A moving experience with sushi at Wasabi

Cheap eats

December 07, 2011|By Ike DeLorenzo, Globe Correspondent

WASABI Natick Mall, 1245 Worcester St., Natick, 508-720-0326. All major credit cards. Wheelchair accessible.

Prices Appetizers $3.50-$5. Entrees $3-$10. Desserts $3-$3.50.

Hours Mon-Sat 11 a.m.-9 p.m., Sun noon-6 p.m.

Liquor Beer, wine, and sake in January.

May we suggest Tobiko sushi, salmon nigiri, tuna nigiri, flounder nigiri, shrimp tempura roll.

It takes a while to make sense of what’s going on at the four-month-old Wasabi. Most of the standard restaurant conventions - ordering, pricing, courses, menus - have been turned upside-down in a space with no walls and few right angles. Snaking through the dining area, a divided stainless steel conveyor belt curves like a surreal bi-directional river. Along its banks, diners in plush booths are encouraged to grab brightly patterned plates of sushi that float along on 300 elevated white discs.

There’s seating for 100 here, in a bright expanse in the upscale Natick Mall. A grove of faux-willow trees rustle in a ventilator breeze, while shoppers stroll by with curious glances at the robo-restaurant.

The Natick location is the company’s third and largest. Soon to come: South Shore Plaza in Braintree, and five new outposts in Los Angeles. None will match Natick in size.

The fish served at Wasabi is, in general, as fresh and flavorful as you can find at any lower-cost sushi bar. The variable becomes the skill of the sushi chef, and at Wasabi, it is indeed variable.

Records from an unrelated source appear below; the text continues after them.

/-- THE COMMANDS of the block: one constructor per row of the table of operations and events. Every
operand is what the event brings with it from outside the block's state. -/
inductive Instr where
  -- power, reset, stroke
  | powerGoodRise
  | powerGoodFall
  | resetNAssert (lowNs : Nat)
  | scribeRelease (bootSwap mchHead : Bool) (fwrev : BitVec 16)
  | rootLoss
  | lidEvent
  | strokeBoundary
  | alignmentFinePullDone
  | realign
  -- ruling
  | rulingEntryStart (idx limit acc : Nat)
  | tailSweep (p : Fin 4)
  | spillwayCut (idx : Nat)
  | sluEntryComplete (idx : Nat)
  | reliefPreparation (q : Fin 16) (home : Fin 256)
  | reliefCommit (q : Fin 16)
  | reliefRotationStep (q : Fin 16)
  | reducedRulingSelect
  | reducedRulingCommit
  -- nib instruction set
  | add (n : NibId) (f : Bool) (sd sa sb : BitVec 6)
  | sub (n : NibId) (f : Bool) (sd sa sb : BitVec 6)
  | and (n : NibId) (f : Bool) (sd sa sb : BitVec 6)
  | or (n : NibId) (f : Bool) (sd sa sb : BitVec 6)
  | xor (n : NibId) (f : Bool) (sd sa sb : BitVec 6)
  | sll (n : NibId) (f : Bool) (sd sa sb : BitVec 6)
  | srl (n : NibId) (f : Bool) (sd sa sb : BitVec 6)
  | sra (n : NibId) (f : Bool) (sd sa sb : BitVec 6)
  | slli (n : NibId) (f : Bool) (sd sa : BitVec 6) (sh : BitVec 5)
  | srli (n : NibId) (f : Bool) (sd sa : BitVec 6) (sh : BitVec 5)
  | srai (n : NibId) (f : Bool) (sd sa : BitVec 6) (sh : BitVec 5)
  | min (n : NibId) (f : Bool) (sd sa sb : BitVec 6)
  | max (n : NibId) (f : Bool) (sd sa sb : BitVec 6)
  | sel (n : NibId) (sd sa sb : BitVec 6) (cond : BitVec 4)
  | cmp (n : NibId) (sa sb : BitVec 6)
  | addi (n : NibId) (f : Bool) (sd sa : BitVec 6) (imm : BitVec 14)
  | movl (n : NibId) (sd : BitVec 6) (imm : BitVec 16)
  | movh (n : NibId) (sd : BitVec 6) (imm : BitVec 16)
  | fadd (n : NibId) (dd da db : BitVec 5)
  | fsub (n : NibId) (dd da db : BitVec 5)
  | fmul (n : NibId) (dd da db : BitVec 5)
  | fmin (n : NibId) (dd da db : BitVec 5)
  | fmax (n : NibId) (dd da db : BitVec 5)
  | fabs (n : NibId) (dd da : BitVec 5)
  | fneg (n : NibId) (dd da : BitVec 5)
  | fcmp (n : NibId) (dd da db : BitVec 5)
  | fcvtqf (n : NibId) (dd da : BitVec 5)
  | fcvtfq (n : NibId) (dd da : BitVec 5)
  | fma (n : NibId) (dd da db : BitVec 5)
  | ld (n : NibId) (dd : BitVec 5) (p : BitVec 3) (mode : MemMode)
  | st (n : NibId) (ds : BitVec 5) (p : BitVec 3) (mode : MemMode) (bx : Bool)
  | ldq (n : NibId) (qd : BitVec 3) (p : BitVec 3) (mode : MemMode)
  | stq (n : NibId) (qs : BitVec 3) (p : BitVec 3) (mode : MemMode) (bx : Bool)
  | ld2 (n : NibId) (a0 a1 : DualAcc)
  | qadds (n : NibId) (mask : BitVec 4) (qd qa : BitVec 3) (b : QSrc)
  | qsubs (n : NibId) (mask : BitVec 4) (qd qa : BitVec 3) (b : QSrc)
  | qmulr (n : NibId) (mask : BitVec 4) (qd qa : BitVec 3) (b : QSrc)
  | qabss (n : NibId) (mask : BitVec 4) (qd qa : BitVec 3)
  | qnegs (n : NibId) (mask : BitVec 4) (qd qa : BitVec 3)
  | qmax (n : NibId) (mask : BitVec 4) (qd qa : BitVec 3) (b : QSrc)
  | qmin (n : NibId) (mask : BitVec 4) (qd qa : BitVec 3) (b : QSrc)
  | qshl (n : NibId) (mask : BitVec 4) (qd qa : BitVec 3) (b : QSrc)
  | faddq (n : NibId) (mask : BitVec 4) (qd qa : BitVec 3) (b : QSrc)
  | fsubq (n : NibId) (mask : BitVec 4) (qd qa : BitVec 3) (b : QSrc)
  | fmulq (n : NibId) (mask : BitVec 4) (qd qa : BitVec 3) (b : QSrc)
  | fmaq (n : NibId) (mask : BitVec 4) (qd qa : BitVec 3) (b : QSrc)
  | fcvtqfq (n : NibId) (mask : BitVec 4) (qd qa : BitVec 3)
  | fcvtfqq (n : NibId) (mask : BitVec 4) (qd qa : BitVec 3)
  | qmov (n : NibId) (mask : BitVec 4) (qd : BitVec 3) (src : QSrc)
  | mpy (n : NibId) (x : Bool) (qa : BitVec 3) (b : QSrc) (ld : ParLoad)
  | mac (n : NibId) (x : Bool) (qa : BitVec 3) (b : QSrc) (ld : ParLoad)
  | msu (n : NibId) (x : Bool) (qa : BitVec 3) (b : QSrc) (ld : ParLoad)
  | ext (n : NibId) (fmt x : Bool) (qd : BitVec 3) (mask : BitVec 4) (shift : BitVec 5) (bx clr : Bool)
  | acld (n : NibId) (x : Bool) (lane : BitVec 2) (dj : BitVec 5)
  | acst (n : NibId) (x : Bool) (lane : BitVec 2) (dj : BitVec 5)
  | br (n : NibId) (cond : BitVec 4) (target : BitVec 13)
  | bdnz (n : NibId) (dk : BitVec 5) (target : BitVec 13)
  | rep (n : NibId) (count1 : BitVec 12)
  | halt (n : NibId)
  | reti (n : NibId)
  | nop (n : NibId)
  | fence (n : NibId)
  | movcTo (n : NibId) (creg : BitVec 4) (sa : BitVec 6)
  | movcFrom (n : NibId) (creg : BitVec 4) (sd : BitVec 6)
  | irqclr (n : NibId) (clear : BitVec 3)
  | interruptEntry (n : NibId)
  | timerMatch (n : NibId)
  | warnLeadReached (n : NibId)
  | nibGuardCycle (n : NibId)
  | quireSramLoadReturn (n : NibId) (waited : Nat)
  | postedStoreAck (n : NibId) (waited : Nat)
  -- inkstone, brush
  | inkRowRewrite (p : Fin 4) (row : Fin 16384)
  | descriptorRewrite (p : Fin 4) (e : Fin 512)
  -- serial audio ports
  | sapFrame (k : Fin 16) (fr : SapFrame)
  | sapFsTimeout (k : Fin 16)
  | sapReleasePoint (edges : List (Option (BitVec 64)))
  | sapTxFetch
  -- drive lanes
  | laneSlotRead
  | carrierPeriod (k : Fin 32) (i : Fin 112) (isd vsd pair : BitVec 32)
  | ilimTrip (k : Fin 32) (isd : BitVec 10) (cycle : Fin 1600)
  | retryWaitExpiry (k : Fin 32)
  | tryReset (k : Fin 32)
  | laneClr (k : Fin 32)
  | dcLatch (k : Fin 32)
  | leveeStrokeUpdate (aux : List (List Bool))
  | senseFail (x : Sense)
  | senseRecover (x : Sense)
  | relaySettleExpiry (k : Fin 32)
  | loadSenseWindowEnd (k : Fin 32)
  | ical (k : Fin 32)
  | calibrationDone (k : Fin 32)
  -- network
  | linkUp (i : Fin 4)
  | linkDown (i : Fin 4)
  | announceRepeat (w : Fin 2)
  | arpRequest (i : Fin 4) (x : RxWire) (ip sip : BitVec 32) (smac : BitVec 48)
  | neighbourSolicitation (i : Fin 4) (x : RxWire) (ip sip : BitVec 128) (smac : BitVec 48)
  | igmpQuery (i : Fin 4) (x : RxWire) (q : GroupQuery)
  | mldQuery (i : Fin 4) (x : RxWire) (q : GroupQuery)
  | queryResponseDue (w : Fin 2)
  | reportRepeat (w : Fin 2)
  | frameDropped (i : Fin 4) (frame : List Byte)
  | gsfPacket (i : Fin 4) (pkt : GsfPacket)
  | rtpPacket (i : Fin 4) (pkt : RtpPacket)
  | flowEnable (f : Fin 2048) (on : Bool)
  | flowLaunch
  | txPacketDrop (i : Fin 4)
  | jitterRelease
  | historyExpiry
  -- margin tags, mirror pair
  | intakeRecordWrite (idx : Option Nat) (slot : Fin 256) (words : List (Word × Bool))
  | tagPendAddr (port : Port) (addr : Word)
  | handover
  | resync
  -- references, time bases, PTP, timed I/O
  | selectorEvaluation
  | narrowStepExpiry
  | refInputAbsent (i : Fin 6)
  | triadAdvance
  | tbSet (i : Fin 4)
  | tbAdj (i : Fin 4) (ns : Word)
  | ptpSync (w : Fin 2) (m : PtpSync)
  | ptpFollowUp (w : Fin 2) (m : PtpFollowUp)
  | ptpAnnounce (w : Fin 2) (m : PtpAnnounce)
  | ptpDelayMessage (w : Fin 2) (m : PtpDelay)
  | announceReceiptTimeout (w : Fin 2)
  | syncTimeout (w : Fin 2)
  | pulseEdge (k : Fin 16)
  | pulseWidthEnd (k : Fin 16)
  | pulseArm (k : Fin 16)
  | pulseDisarm (k : Fin 16)
  | captureEdge (k : Fin 8) (rising : Bool) (stamp : BitVec 64)
  | capPop (port : Port) (k : Fin 8)
  -- fabric and sluice
  | fabricRequest (port : Port) (limit : Nat) (req : FabReq)
  | fabricResponse (port : Port) (id : BitVec 4)
  | tideExpiry (port : Port)
  | gateDrained (g : Domain)
  | gateForceDrain (g : Domain)
  | remap (b : Bool)
  | containmentAction
  | chainTrigger (c : Fin 64)
  | sluStart (c : Fin 64)
  | sluStop (c : Fin 64)
  | descriptorFetch (c : Fin 64) (limit : Nat)
  | descriptorComplete (c : Fin 64)
  | chainDryEnd (c : Fin 64)
  -- memory protection
  | flipArm (g : Fin 21)
  | flipDisarm (g : Fin 21)
  | scrubGo (g : Fin 21)
  | scrubStop (g : Fin 21)
  | scrubWord (g : Fin 21) (stuck : Bool)
  | patrolStart (g : Fin 21)
  | rowRepairCommit (g : Fin 21)
  | scribeMapRewrite (addr : Word)
  -- modes and faults
  | lockstepMismatch
  | mfKick (port : Port)
  | aliveToggle
  | healthFail
  | run
  | poise
  | reload
  | testNib (idx : BitVec 9)
  | testFull
  | testCancel
  | nibTestComplete (r : TestResult)
  | fullSelftestComplete (r : TestResult)
  -- boot, flash, folio
  | flashInitDone (info : FlashInfo)
  | pass1Done (slot : Fin 2) (header : FolioHeader) (digest : BitVec 384) (signature : BitVec 768)
  | pass2Done (slot : Fin 2) (sections : List StoredSection) (digest : BitVec 384) (fault : Option (BitVec 8))
  | validationDone
  | flashErase
  | flashProgram
  | flashRetry
  | flashOpComplete (ok : Bool)
  | imageReadDone (act : ImageAction)
  | imageReadRetry (act : ImageAction) (folioSection : BitVec 8)
  -- management chain
  | mchRead (fr : MchFrame)
  | mchWrite (fr : MchFrame)
  | mchBroadcastWrite (fr : MchFrame)
  | mchEnum (fr : MchFrame)
  | mchEmpty (fr : MchFrame)
  | mchForward (fr : MchFrame)
  | mchCrcFail
  | mchOrphan (fr : MchFrame)
  | mchCommandDone
  -- test-access port and security
  | idcode
  | samplePreload
  | bypass (code : BitVec 8)
  | brChal (nonce : BitVec 256)
  | brResp (shifted : List Word)
  | brStat
  | extest
  | blotDone
  -- freeboard
  | readSetStart
  | readSetDone (gauges : List GaugeRead)
  | voltageStepConfirm (ack : Bool) (readback : BitVec 16) (gauges : List GaugeRead)
  | ledgerSnapshot
  -- registers and the rest
  | registerWrite (port : Port) (addr : Word) (data : Word)
  | registerRead (port : Port) (addr : Word)
  | undefinedEncoding (n : NibId) (word : Word)
  | sluiceGateOpen (d : Domain)
  | resetNRelease
  | referenceEdge (i : Fin 6) (stamp : BitVec 64)
  | ptpMessageDue (w : Fin 2) (kind : PtpKind)
  | stateDigestSnapshot
  | breachResponseVerified
  | signerRevoke (i : Fin 4)
  | flashDqsTimeout
  | mchUnalignedCadence
  deriving DecidableEq, Repr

On some nights, sushi is correctly cut with respect to the grain of the fish, and maki rolls are pleasantly precise. With luck you will arrive on such a night. At other times, maki rolls are comically misshapen; sashimi chopped to a grisly fare-thee-well. The skills of the chef-on-duty seem to vary dramatically.

Through it all, the simplest salmon ($3.50), tuna ($4), and flounder ($4) nigiri - just a slab of fish on a pad of rice - are consistently excellent. These three fish are shipped fresh to the restaurant. Other varieties arrive flash-frozen, but these can also shine in simple preparations. Among them, escolar (called “white tuna’’ here, $4) and Japanese yellowtail ($4).

The five varieties of melamine plates you can grab off the conveyor are color-coded according to price, from $2.50 to $5. When you’re done, stack the plates, and pay at the end. In Japan, such kaiten-zushi restaurants are often regarded as tacky, even unseemly. Abroad we can have fun. In California, elaborate boats bring the plates to you in a water-filled canal. In Australia scale trains chug by. In England, it’s little double-decker buses.